▶ Stored data
• • • • •

-- ==== Sys2Proof/Machine/Unload.lean ====
section
/-! DEFINITION. Coordinated unloading: arming, the link processor's check, the end, and the loss of the partner (R60, R347–R349). -/

namespace Sys2Proof.Machine

/-- Ticks of a superframe. -/
abbrev sfTicks : Nat := 2000

/-- The major frame before S of superframe `n`. -/
def frameBefore (s : State) (n : Nat) : Bool := decide (s.liveTick < n * sfTicks) && decide (n * sfTicks ≤ s.liveTick + 200)

/-- Fields of the partner's last UNLOAD record. -/
def partPhase (s : State) : Nat := bits (s.flr.part.getD 2 0).toNat 8 8
def partEnd (s : State) : Nat := (s.flr.part.getD 3 0).toNat

/-- Superframes since the partner's last record; 16 while there was none. -/
def partSilent (s : State) : Nat := match s.flr.partSf with
  | some n => (s.sfn + 2 ^ 32 - n) % 2 ^ 32
  | none => 16

/-- END is requested: PHASE 3 with END = SFN + 3, the earlier END in force. -/
def unloadEndReq (s : State) (sf : Nat) : State :=
  if s.mode = Mode.unloadSync then
    (s.setFld Fd.FLR_UNL_STAT_PHASE 3).setFlr { s.flr with unlEnd := some (match s.flr.unlEnd with
      | some e => min e sf
      | none => sf) }
  else s

/-- A write of FLR_UNL_CFG: ARM starts PHASE 1, or takes it back before the start; END requests the end. -/
def unlCfgWrite (s : State) (v : Word) : State :=
  let was := s.flag Fd.FLR_UNL_CFG_ARM
  let s := plainWrite s Ra.FLR_UNL_CFG v
  let now := s.flag Fd.FLR_UNL_CFG_ARM
  let s := if now && !was && s.mode != Mode.unloadSync then
      ((s.setFld Fd.FLR_UNL_STAT_PHASE 1).setFld Fd.FLR_UNL_STAT_CODE Code.ok).setFlr { s.flr with part := [], partSf := none, unlEnd := none }
    else if was && !now && s.fld Fd.FLR_UNL_STAT_PHASE == 1 then s.setFld Fd.FLR_UNL_STAT_PHASE 0
    else s
  if bit v.toNat 30 then unloadEndReq s ((s.sfn + 3) % 2 ^ 32) else s

/-- UNLOAD_ARM (R348 step 2): the application writes FLR_UNL_ID, FLR_UNL_START and PARTNER, and sets ARM. -/
def execUnloadArm (id start : Word) (partner : Fin 64) (s : State) : Out :=
  let s := (s.setReg Ra.FLR_UNL_ID id).setReg Ra.FLR_UNL_START start
  .next (unlCfgWrite s (BitVec.ofNat 32 (2 ^ 31 + partner.val * 2 ^ 24)))

/-- The unload is off: PHASE 4, REFUSED (R348 step 5). -/
def unloadRefused (s : State) : State := (s.setFld Fd.FLR_UNL_STAT_PHASE 4).setFld Fd.FLR_UNL_STAT_CODE Code.refused

/-- The checks of R348 step 3. -/
def unloadReady (s : State) : Bool :=
  let st := (s.reg Ra.FLR_UNL_START).toNat
  s.timeState == tLocked && !s.flag Fd.CLK_TIME_STAT_TICK_ALIGN && s.flr.partSf == some ((st + 2 ^ 32 - 1) % 2 ^ 32) && partPhase s == 1 &&
    s.flr.part.getD 0 0 == s.reg Ra.FLR_UNL_ID && s.flr.part.getD 1 0 == s.reg Ra.FLR_UNL_START

/-- UNLOAD_SYNC_CHECK (R348 step 3): in the major frame before S of START the link processor checks, and requests UNLOAD_SYNC with ORIGIN 2. -/
def execUnloadSyncCheck (s : State) : Out :=
  if s.flag Fd.FLR_UNL_CFG_ARM && s.fld Fd.FLR_UNL_STAT_PHASE == 1 && frameBefore s (s.reg Ra.FLR_UNL_START).toNat then
    if unloadReady s && !s.flag Fd.SYS_MODE_STAT_PENDING then .next (modeRequest s 0x88#32) else .next (unloadRefused s)
  else .next s

/-- UNLOAD_END_REQUEST (R349): FLR_UNL_CFG.END is written. -/
def execUnloadEndRequest (s : State) : Out := .next (unloadEndReq s ((s.sfn + 3) % 2 ^ 32))

/-- UNLOAD_EXIT_REQUEST (R349): in the major frame before S of END the link processor requests the originating mode. -/
def execUnloadExitRequest (s : State) : Out := match s.flr.unlEnd with
  | some e =>
    if s.mode = Mode.unloadSync ∧ frameBefore s e = true ∧ s.flag Fd.SYS_MODE_STAT_PENDING = false then
      .next (modeRequest s (BitVec.ofNat 32 (0x80 + s.pm.orig)))
    else .next s
  | none => .next s

/-- PARTNER_LOSS (R349): in UNLOAD_SYNC the partner has been silent for three superframes, or its record carries PHASE 4: reported to the safety
island. -/
def execPartnerLoss (s : State) : Out :=
  if s.mode = Mode.unloadSync ∧ (3 ≤ partSilent s ∨ partPhase s = 4) then .next (s.setFlr { s.flr with lossRep := true }) else .next s

/-- At a tick boundary: the partner's END is adopted where it is earlier, and FLR_UNL_STAT follows the partner's records. -/
def unloadTick (s : State) : State :=
  let s := if s.mode = Mode.unloadSync ∧ partPhase s = 3 ∧ partEnd s ≠ 0 then unloadEndReq s (partEnd s) else s
  if s.liveTick % sfTicks = 0 then
    (s.setFlag Fd.FLR_UNL_STAT_PARTNER_OK (decide (partSilent s ≤ 1))).setFld Fd.FLR_UNL_STAT_SILENT (min 15 (partSilent s - 1))
  else s

/-- The safety island takes the module out of UNLOAD_SYNC (R60). -/
def unloadMustEnd (s : State) : Bool :=
  s.mode == Mode.unloadSync && (s.flag Fd.CLK_TIME_STAT_HOLD_LIM || s.timeState == tFree ||
    (s.timeState == tConverging && s.clk.stepPend.isSome) || s.flr.lossRep)

/-- It does so: PHASE 4, a pending request ends with REFUSED, MF27 ramps, and the originating mode follows at the first frame boundary at which it
is done (R57, R58, R60). -/
def unloadExit (s : State) : State :=
  if unloadMustEnd s && !s.pm.exit then
    let s := mfClear ((modeDisplace s).setFld Fd.FLR_UNL_STAT_PHASE 4) [26]
    if mfAllDone s [26] then modeOwn s s.pm.orig else s.setPm { s.pm with exit := true }
  else s

end Sys2Proof.Machine
end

• • • • •

▶ Goal of the exercise
Across the data above, how many lines include the word "BitVec"? Give only the count.

▶ Result for this task
2